For the short-run and long-run impact of Basel capital ratios on performance, it is expected that higher Basel levels would negatively affect the return on equity in the short-run. Nevertheless, investors could willingly invest in the banks in anticipation of increasing returns in the future as bankruptcy risk declines with higher equity capital. The negative short-run impact of Basel capital ratios in Africa also in line with [63] for Basel III in EU; [38] for Egypt. Basel III higher capital requirement introduced in Europe decreased return on equity in many European banks [63]. High cost of capital is identified as a factor contributing to Basel III's negative impact on performance in [38] and [63]. The Basel IV capital ratio will not be spared from having a negative impact on banks' performance in Africa in the short run. Furthermore, macroeconomic variable contributes to the positive performance of banks in the long-run but does not contribute to performance in the short-run. The result is consistent with [50]. The positive impact of Gdpgrowth on performance, in the long run, suggests because the banks are adequately capitalized, that during economic boom, the commercial banks will have the ability to increase lending rather than being constrained, resulting in improved performance.

Conclusions and recommendations

The purpose of higher CAR is to reduce the probability of banking crises, which is prevalent in Africa. Nonetheless, it has certain implications for bank performance especially in Africa where lending is currently low and costly, with high net interest but poor performance. Basel IV is proposed to be implemented in 2023, while most African banks lag behind in implementing existing Basel CAR. Hence, this study contributes to understanding higher CAR implications for banks in Africa. The findings provide insight for African banks and regulatory authorities as to the implementation of the proposed new Basel IV framework or not.

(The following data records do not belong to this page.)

-- ==== Sys2Proof/Laws/State.lean ====
section
/-! SUPPORT. The fields of State that each shared operation leaves as they were, one lemma for each
field and operation. -/

namespace Sys2Proof.Machine
/-! ## State.raise -/

@[simp] theorem State.raise_powered (e : Event) (s : State) : (s.raise e).powered = s.powered := rfl
@[simp] theorem State.raise_ready (e : Event) (s : State) : (s.raise e).ready = s.ready := rfl
@[simp] theorem State.raise_startCause (e : Event) (s : State) : (s.raise e).startCause = s.startCause := rfl
@[simp] theorem State.raise_clock (e : Event) (s : State) : (s.raise e).clock = s.clock := rfl
@[simp] theorem State.raise_marks (e : Event) (s : State) : (s.raise e).marks = s.marks := rfl
@[simp] theorem State.raise_meas (e : Event) (s : State) : (s.raise e).meas = s.meas := rfl
@[simp] theorem State.raise_supply (e : Event) (s : State) : (s.raise e).supply = s.supply := rfl
@[simp] theorem State.raise_outputs (e : Event) (s : State) : (s.raise e).outputs = s.outputs := rfl
@[simp] theorem State.raise_register (e : Event) (s : State) : (s.raise e).register = s.register := rfl
@[simp] theorem State.raise_panels (e : Event) (s : State) : (s.raise e).panels = s.panels := rfl
@[simp] theorem State.raise_batches (e : Event) (s : State) : (s.raise e).batches = s.batches := rfl
@[simp] theorem State.raise_winch (e : Event) (s : State) : (s.raise e).winch = s.winch := rfl
@[simp] theorem State.raise_grout (e : Event) (s : State) : (s.raise e).grout = s.grout := rfl
@[simp] theorem State.raise_stress (e : Event) (s : State) : (s.raise e).stress = s.stress := rfl
@[simp] theorem State.raise_journal (e : Event) (s : State) : (s.raise e).journal = s.journal := rfl
@[simp] theorem State.raise_settings (e : Event) (s : State) : (s.raise e).settings = s.settings := rfl
@[simp] theorem State.raise_staging (e : Event) (s : State) : (s.raise e).staging = s.staging := rfl
@[simp] theorem State.raise_deliveries (e : Event) (s : State) : (s.raise e).deliveries = s.deliveries := rfl
@[simp] theorem State.raise_pending (e : Event) (s : State) : (s.raise e).pending = s.pending := rfl

/-! ## State.modifyPort -/

@[simp] theorem State.modifyPort_powered (p : PortNo) (f : Port → Port) (s : State) : (s.modifyPort p f).powered = s.powered := rfl
@[simp] theorem State.modifyPort_ready (p : PortNo) (f : Port → Port) (s : State) : (s.modifyPort p f).ready = s.ready := rfl
@[simp] theorem State.modifyPort_startCause (p : PortNo) (f : Port → Port) (s : State) : (s.modifyPort p f).startCause = s.startCause := rfl
@[simp] theorem State.modifyPort_clock (p : PortNo) (f : Port → Port) (s : State) : (s.modifyPort p f).clock = s.clock := rfl
@[simp] theorem State.modifyPort_marks (p : PortNo) (f : Port → Port) (s : State) : (s.modifyPort p f).marks = s.marks := rfl
@[simp] theorem State.modifyPort_meas (p : PortNo) (f : Port → Port) (s : State) : (s.modifyPort p f).meas = s.meas := rfl
@[simp] theorem State.modifyPort_supply (p : PortNo) (f : Port → Port) (s : State) : (s.modifyPort p f).supply = s.supply := rfl
@[simp] theorem State.modifyPort_outputs (p : PortNo) (f : Port → Port) (s : State) : (s.modifyPort p f).outputs = s.outputs := rfl
@[simp] theorem State.modifyPort_register (p : PortNo) (f : Port → Port) (s : State) : (s.modifyPort p f).register = s.register := rfl
@[simp] theorem State.modifyPort_panels (p : PortNo) (f : Port → Port) (s : State) : (s.modifyPort p f).panels = s.panels := rfl
@[simp] theorem State.modifyPort_batches (p : PortNo) (f : Port → Port) (s : State) : (s.modifyPort p f).batches = s.batches := rfl
@[simp] theorem State.modifyPort_winch (p : PortNo) (f : Port → Port) (s : State) : (s.modifyPort p f).winch = s.winch := rfl
@[simp] theorem State.modifyPort_grout (p : PortNo) (f : Port → Port) (s : State) : (s.modifyPort p f).grout = s.grout := rfl
@[simp] theorem State.modifyPort_stress (p : PortNo) (f : Port → Port) (s : State) : (s.modifyPort p f).stress = s.stress := rfl
@[simp] theorem State.modifyPort_journal (p : PortNo) (f : Port → Port) (s : State) : (s.modifyPort p f).journal = s.journal := rfl
@[simp] theorem State.modifyPort_settings (p : PortNo) (f : Port → Port) (s : State) : (s.modifyPort p f).settings = s.settings := rfl
@[simp] theorem State.modifyPort_staging (p : PortNo) (f : Port → Port) (s : State) : (s.modifyPort p f).staging = s.staging := rfl
@[simp] theorem State.modifyPort_deliveries (p : PortNo) (f : Port → Port) (s : State) : (s.modifyPort p f).deliveries = s.deliveries := rfl
@[simp] theorem State.modifyPort_pending (p : PortNo) (f : Port → Port) (s : State) : (s.modifyPort p f).pending = s.pending := rfl

/-! ## State.storeAt -/

@[simp] theorem State.storeAt_powered (p : PortNo) (off : Nat) (bs : List Byte) (s : State) : (s.storeAt p off bs).powered = s.powered := by
  unfold State.storeAt; split <;> rfl
@[simp] theorem State.storeAt_ready (p : PortNo) (off : Nat) (bs : List Byte) (s : State) : (s.storeAt p off bs).ready = s.ready := by
  unfold State.storeAt; split <;> rfl
@[simp] theorem State.storeAt_startCause (p : PortNo) (off : Nat) (bs : List Byte) (s : State) : (s.storeAt p off bs).startCause = s.startCause := by
  unfold State.storeAt; split <;> rfl
@[simp] theorem State.storeAt_clock (p : PortNo) (off : Nat) (bs : List Byte) (s : State) : (s.storeAt p off bs).clock = s.clock := by
  unfold State.storeAt; split <;> rfl
@[simp] theorem State.storeAt_marks (p : PortNo) (off : Nat) (bs : List Byte) (s : State) : (s.storeAt p off bs).marks = s.marks := by
  unfold State.storeAt; split <;> rfl
@[simp] theorem State.storeAt_meas (p : PortNo) (off : Nat) (bs : List Byte) (s : State) : (s.storeAt p off bs).meas = s.meas := by
  unfold State.storeAt; split <;> rfl
@[simp] theorem State.storeAt_supply (p : PortNo) (off : Nat) (bs : List Byte) (s : State) : (s.storeAt p off bs).supply = s.supply := by
  unfold State.storeAt; split <;> rfl
@[simp] theorem State.storeAt_outputs (p : PortNo) (off : Nat) (bs : List Byte) (s : State) : (s.storeAt p off bs).outputs = s.outputs := by
  unfold State.storeAt; split <;> rfl
@[simp] theorem State.storeAt_register (p : PortNo) (off : Nat) (bs : List Byte) (s : State) : (s.storeAt p off bs).register = s.register := by
  unfold State.storeAt; split <;> rfl
@[simp] theorem State.storeAt_panels (p : PortNo) (off : Nat) (bs : List Byte) (s : State) : (s.storeAt p off bs).panels = s.panels := by
  unfold State.storeAt; split <;> rfl
@[simp] theorem State.storeAt_batches (p : PortNo) (off : Nat) (bs : List Byte) (s : State) : (s.storeAt p off bs).batches = s.batches := by
  unfold State.storeAt; split <;> rfl
@[simp] theorem State.storeAt_winch (p : PortNo) (off : Nat) (bs : List Byte) (s : State) : (s.storeAt p off bs).winch = s.winch := by
  unfold State.storeAt; split <;> rfl
@[simp] theorem State.storeAt_grout (p : PortNo) (off : Nat) (bs : List Byte) (s : State) : (s.storeAt p off bs).grout = s.grout := by
  unfold State.storeAt; split <;> rfl
@[simp] theorem State.storeAt_stress (p : PortNo) (off : Nat) (bs : List Byte) (s : State) : (s.storeAt p off bs).stress = s.stress := by
  unfold State.storeAt; split <;> rfl
@[simp] theorem State.storeAt_journal (p : PortNo) (off : Nat) (bs : List Byte) (s : State) : (s.storeAt p off bs).journal = s.journal := by
  unfold State.storeAt; split <;> rfl
@[simp] theorem State.storeAt_settings (p : PortNo) (off : Nat) (bs : List Byte) (s : State) : (s.storeAt p off bs).settings = s.settings := by
  unfold State.storeAt; split <;> rfl
@[simp] theorem State.storeAt_staging (p : PortNo) (off : Nat) (bs : List Byte) (s : State) : (s.storeAt p off bs).staging = s.staging := by
  unfold State.storeAt; split <;> rfl
@[simp] theorem State.storeAt_deliveries (p : PortNo) (off : Nat) (bs : List Byte) (s : State) : (s.storeAt p off bs).deliveries = s.deliveries := by
  unfold State.storeAt; split <;> rfl
@[simp] theorem State.storeAt_pending (p : PortNo) (off : Nat) (bs : List Byte) (s : State) : (s.storeAt p off bs).pending = s.pending := by
  unfold State.storeAt; split <;> rfl

/-! ## State.taken -/

@[simp] theorem State.taken_powered (p : PortNo) (code : Byte) (form : List Byte) (s : State) : (s.taken p code form).powered = s.powered := rfl
@[simp] theorem State.taken_ready (p : PortNo) (code : Byte) (form : List Byte) (s : State) : (s.taken p code form).ready = s.ready := rfl
@[simp] theorem State.taken_startCause (p : PortNo) (code : Byte) (form : List Byte) (s : State) : (s.taken p code form).startCause = s.startCause := rfl
@[simp] theorem State.taken_clock (p : PortNo) (code : Byte) (form : List Byte) (s : State) : (s.taken p code form).clock = s.clock := rfl
@[simp] theorem State.taken_marks (p : PortNo) (code : Byte) (form : List Byte) (s : State) : (s.taken p code form).marks = s.marks := rfl
@[simp] theorem State.taken_meas (p : PortNo) (code : Byte) (form : List Byte) (s : State) : (s.taken p code form).meas = s.meas := rfl
@[simp] theorem State.taken_supply (p : PortNo) (code : Byte) (form : List Byte) (s : State) : (s.taken p code form).supply = s.supply := rfl
@[simp] theorem State.taken_outputs (p : PortNo) (code : Byte) (form : List Byte) (s : State) : (s.taken p code form).outputs = s.outputs := rfl
@[simp] theorem State.taken_register (p : PortNo) (code : Byte) (form : List Byte) (s : State) : (s.taken p code form).register = s.register := rfl
@[simp] theorem State.taken_panels (p : PortNo) (code : Byte) (form : List Byte) (s : State) : (s.taken p code form).panels = s.panels := rfl
@[simp] theorem State.taken_batches (p : PortNo) (code : Byte) (form : List Byte) (s : State) : (s.taken p code form).batches = s.batches := rfl
@[simp] theorem State.taken_winch (p : PortNo) (code : Byte) (form : List Byte) (s : State) : (s.taken p code form).winch = s.winch := rfl
@[simp] theorem State.taken_grout (p : PortNo) (code : Byte) (form : List Byte) (s : State) : (s.taken p code form).grout = s.grout := rfl
@[simp] theorem State.taken_stress (p : PortNo) (code : Byte) (form : List Byte) (s : State) : (s.taken p code form).stress = s.stress := rfl
@[simp] theorem State.taken_journal (p : PortNo) (code : Byte) (form : List Byte) (s : State) : (s.taken p code form).journal = s.journal := rfl
@[simp] theorem State.taken_settings (p : PortNo) (code : Byte) (form : List Byte) (s : State) : (s.taken p code form).settings = s.settings := rfl
@[simp] theorem State.taken_staging (p : PortNo) (code : Byte) (form : List Byte) (s : State) : (s.taken p code form).staging = s.staging := rfl
@[simp] theorem State.taken_deliveries (p : PortNo) (code : Byte) (form : List Byte) (s : State) : (s.taken p code form).deliveries = s.deliveries := rfl
@[simp] theorem State.taken_pending (p : PortNo) (code : Byte) (form : List Byte) (s : State) : (s.taken p code form).pending = s.pending := rfl

/-! ## State.answer -/

@[simp] theorem State.answer_powered (p : PortNo) (st : Status) (data : List Byte) (s : State) : (s.answer p st data).powered = s.powered := rfl
@[simp] theorem State.answer_ready (p : PortNo) (st : Status) (data : List Byte) (s : State) : (s.answer p st data).ready = s.ready := rfl
@[simp] theorem State.answer_startCause (p : PortNo) (st : Status) (data : List Byte) (s : State) : (s.answer p st data).startCause = s.startCause := rfl
@[simp] theorem State.answer_clock (p : PortNo) (st : Status) (data : List Byte) (s : State) : (s.answer p st data).clock = s.clock := rfl
@[simp] theorem State.answer_marks (p : PortNo) (st : Status) (data : List Byte) (s : State) : (s.answer p st data).marks = s.marks := rfl
@[simp] theorem State.answer_meas (p : PortNo) (st : Status) (data : List Byte) (s : State) : (s.answer p st data).meas = s.meas := rfl
@[simp] theorem State.answer_supply (p : PortNo) (st : Status) (data : List Byte) (s : State) : (s.answer p st data).supply = s.supply := rfl
@[simp] theorem State.answer_outputs (p : PortNo) (st : Status) (data : List Byte) (s : State) : (s.answer p st data).outputs = s.outputs := rfl
@[simp] theorem State.answer_register (p : PortNo) (st : Status) (data : List Byte) (s : State) : (s.answer p st data).register = s.register := rfl
@[simp] theorem State.answer_panels (p : PortNo) (st : Status) (data : List Byte) (s : State) : (s.answer p st data).panels = s.panels := rfl
@[simp] theorem State.answer_batches (p : PortNo) (st : Status) (data : List Byte) (s : State) : (s.answer p st data).batches = s.batches := rfl
@[simp] theorem State.answer_winch (p : PortNo) (st : Status) (data : List Byte) (s : State) : (s.answer p st data).winch = s.winch := rfl
@[simp] theorem State.answer_grout (p : PortNo) (st : Status) (data : List Byte) (s : State) : (s.answer p st data).grout = s.grout := rfl
@[simp] theorem State.answer_stress (p : PortNo) (st : Status) (data : List Byte) (s : State) : (s.answer p st data).stress = s.stress := rfl
@[simp] theorem State.answer_journal (p : PortNo) (st : Status) (data : List Byte) (s : State) : (s.answer p st data).journal = s.journal := rfl
@[simp] theorem State.answer_settings (p : PortNo) (st : Status) (data : List Byte) (s : State) : (s.answer p st data).settings = s.settings := rfl
@[simp] theorem State.answer_staging (p : PortNo) (st : Status) (data : List Byte) (s : State) : (s.answer p st data).staging = s.staging := rfl
@[simp] theorem State.answer_deliveries (p : PortNo) (st : Status) (data : List Byte) (s : State) : (s.answer p st data).deliveries = s.deliveries := rfl
@[simp] theorem State.answer_pending (p : PortNo) (st : Status) (data : List Byte) (s : State) : (s.answer p st data).pending = s.pending := rfl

This study concludes that the performance of banks, especially the smaller banks improved with higher Basel CAR. The analysis results confirm that the African banking sector needs a tighter CAR for a more efficient and profitable banking sector to finance more lending to corporates and households. Overall, the potential impact of Basel IV CAR for performance is satisfactory. The benefit of higher Basel CAR will increase African banks' capital adequacy to enable these banks to take on more risks to support growing African economies. Practically, for banks to take on more risk to support African growing economies, regulatory authorities and policymakers need to agree to implement higher Basel CAR to eliminate moral hazard problems where banks operate with low capital buffers, causing distress and failures that negatively affect the economy. In other words, it would be beneficial for regulatory authorities in Africa to implement Basel IV CAR to increase these banks' resilience and reduce the spate of bank failure due to capital inadequacies.

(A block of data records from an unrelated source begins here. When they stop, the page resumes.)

/-- At or above its point the compare becomes unset and hands the latest jack sample on. -/
theorem State.checkCompare_reached {s : State} {point : Int} (h : s.meas.compare = some point)
    (hle : point ≤ s.displacement) :
    s.checkCompare = { s with
      meas := { s.meas with compare := none }
      deliveries := s.deliveries ++ (s.meas.jack.map Delivery.capture).toList } := by
  cases hj : s.meas.jack <;>
    simp [State.checkCompare, State.crossing_some h, hle, hj, State.unsetCompare, State.send]

/-! ## The limit checks of a jack sample (R137) -/

theorem State.limitFailed_overrange {v : JackView} {s : State} (h : v.saturated = true) :
    s.limitFailed v = some (.abortedOverrange, true) := by
  simp [State.limitFailed, h]

theorem State.limitFailed_overpressure {v : JackView} {s : State} (h : v.saturated = false)
    (hp : s.settings.jackMax < v.pressure) :
    s.limitFailed v = some (.abortedOverpressure, true) := by
  simp [State.limitFailed, h, hp]

theorem State.limitFailed_stroke {v : JackView} {s : State} (h : v.saturated = false)
    (hp : v.pressure ≤ s.settings.jackMax) (ht : s.settings.ramStroke * 100 < v.travel.natAbs) :
    s.limitFailed v = some (.abortedStroke, false) := by
  simp [State.limitFailed, h, Nat.not_lt.mpr hp, ht]

/-! ## A jack sample by the engine's state (R137, R149, R164) -/

/-- An IDLE engine ignores the sample that the unit keeps. -/
theorem exec_jackSample_idle {s : State} (hp : s.powered = true) (hd : s.noneDue = true)
    (code : BitVec 12) (h : s.stress.state = .idle) : exec (.jackSample code) s =
      .next { s with meas := { s.meas with jack := some (s.jackSampleOf code) } } :=
  (exec_jackSample hp hd code).trans (congrArg _ (if_pos h))

/-- Any other engine keeps the sample too, and acts on it. -/
theorem exec_jackSample_kept {s : State} (hp : s.powered = true) (hd : s.noneDue = true)
    (code : BitVec 12) (h : s.stress.state ≠ .idle) : exec (.jackSample code) s =
      .next (State.actOnSample (s.jackView (s.jackSampleOf code))
        { s with
          meas := { s.meas with jack := some (s.jackSampleOf code) }
          stress := { s.stress with latest := some (s.jackView (s.jackSampleOf code)) } }) :=
  (exec_jackSample hp hd code).trans (congrArg _ (if_neg h))

/-- Before acceptance a limit check that fails aborts the test (R137). -/
theorem State.actOnSample_aborts {v : JackView} {s : State} {r : TestCode × Bool}
    (h : s.stress.state = .waitFlow ∨ s.stress.state = .stepRamp ∨ s.stress.state = .stepHold ∨
      s.stress.state = .suspended) (hr : s.limitFailed v = some r) :
    s.actOnSample v = (s.abortTest r.1).raiseIf r.2 .channelTrip := by
  rcases h with h | h | h | h <;> simp only [State.actOnSample, h, hr]

/-- In the lock-off a limit check that fails ends it incomplete (R164). -/
theorem State.actOnSample_endsLockOff {v : JackView} {s : State} {r : TestCode × Bool}
    (h : s.stress.state = .lockRamp ∨ s.stress.state = .seating ∨ s.stress.state = .liftCheck)
    (hr : s.limitFailed v = some r) :
    s.actOnSample v = (s.endLockOff .lockoffIncomplete).raiseIf r.2 .channelTrip := by
  rcases h with h | h | h <;> simp only [State.actOnSample, h, hr]

/-- While the jack is released a sample is only watched for the end of the release (R149, R164). -/
theorem State.actOnSample_releasing {v : JackView} {s : State}
    (h : s.stress.state = .unloading ∨ s.stress.state = .finalRelease) :
    s.actOnSample v = s.releaseSample v.load := by
  rcases h with h | h <;> simp only [State.actOnSample, h]

/-- A load at or below the approach band ends the test with its pending end. -/
theorem State.releaseSample_ends {load : Nat} {s : State} {e : TestCode}
    (hl : load ≤ s.settings.approachBand) (he : s.stress.pendingEnd = some e) :
    s.releaseSample load = s.endTest e true := by
  simp only [State.releaseSample, if_pos hl, he]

It is suggested that if Basel IV be implemented, regulatory authorities should allow banks to adopt the higher Basel levels over a medium-term period to allow banks to prepare and prevent any macroeconomic costs that can have negative effect on bank performance in the short term. This may reduce the negative impact of the regulatory requirements, especially on smaller banks. Consequently, it is recommended that regulatory authorities in Africa should embrace the Basel CAR with caution. This study suggests that higher CAR of Basel IV will have a positive and significant impact on the performance of banks in Africa in the long run. Also, implementing higher Basel regulations empowers regulators' supervisory functions to monitor banks.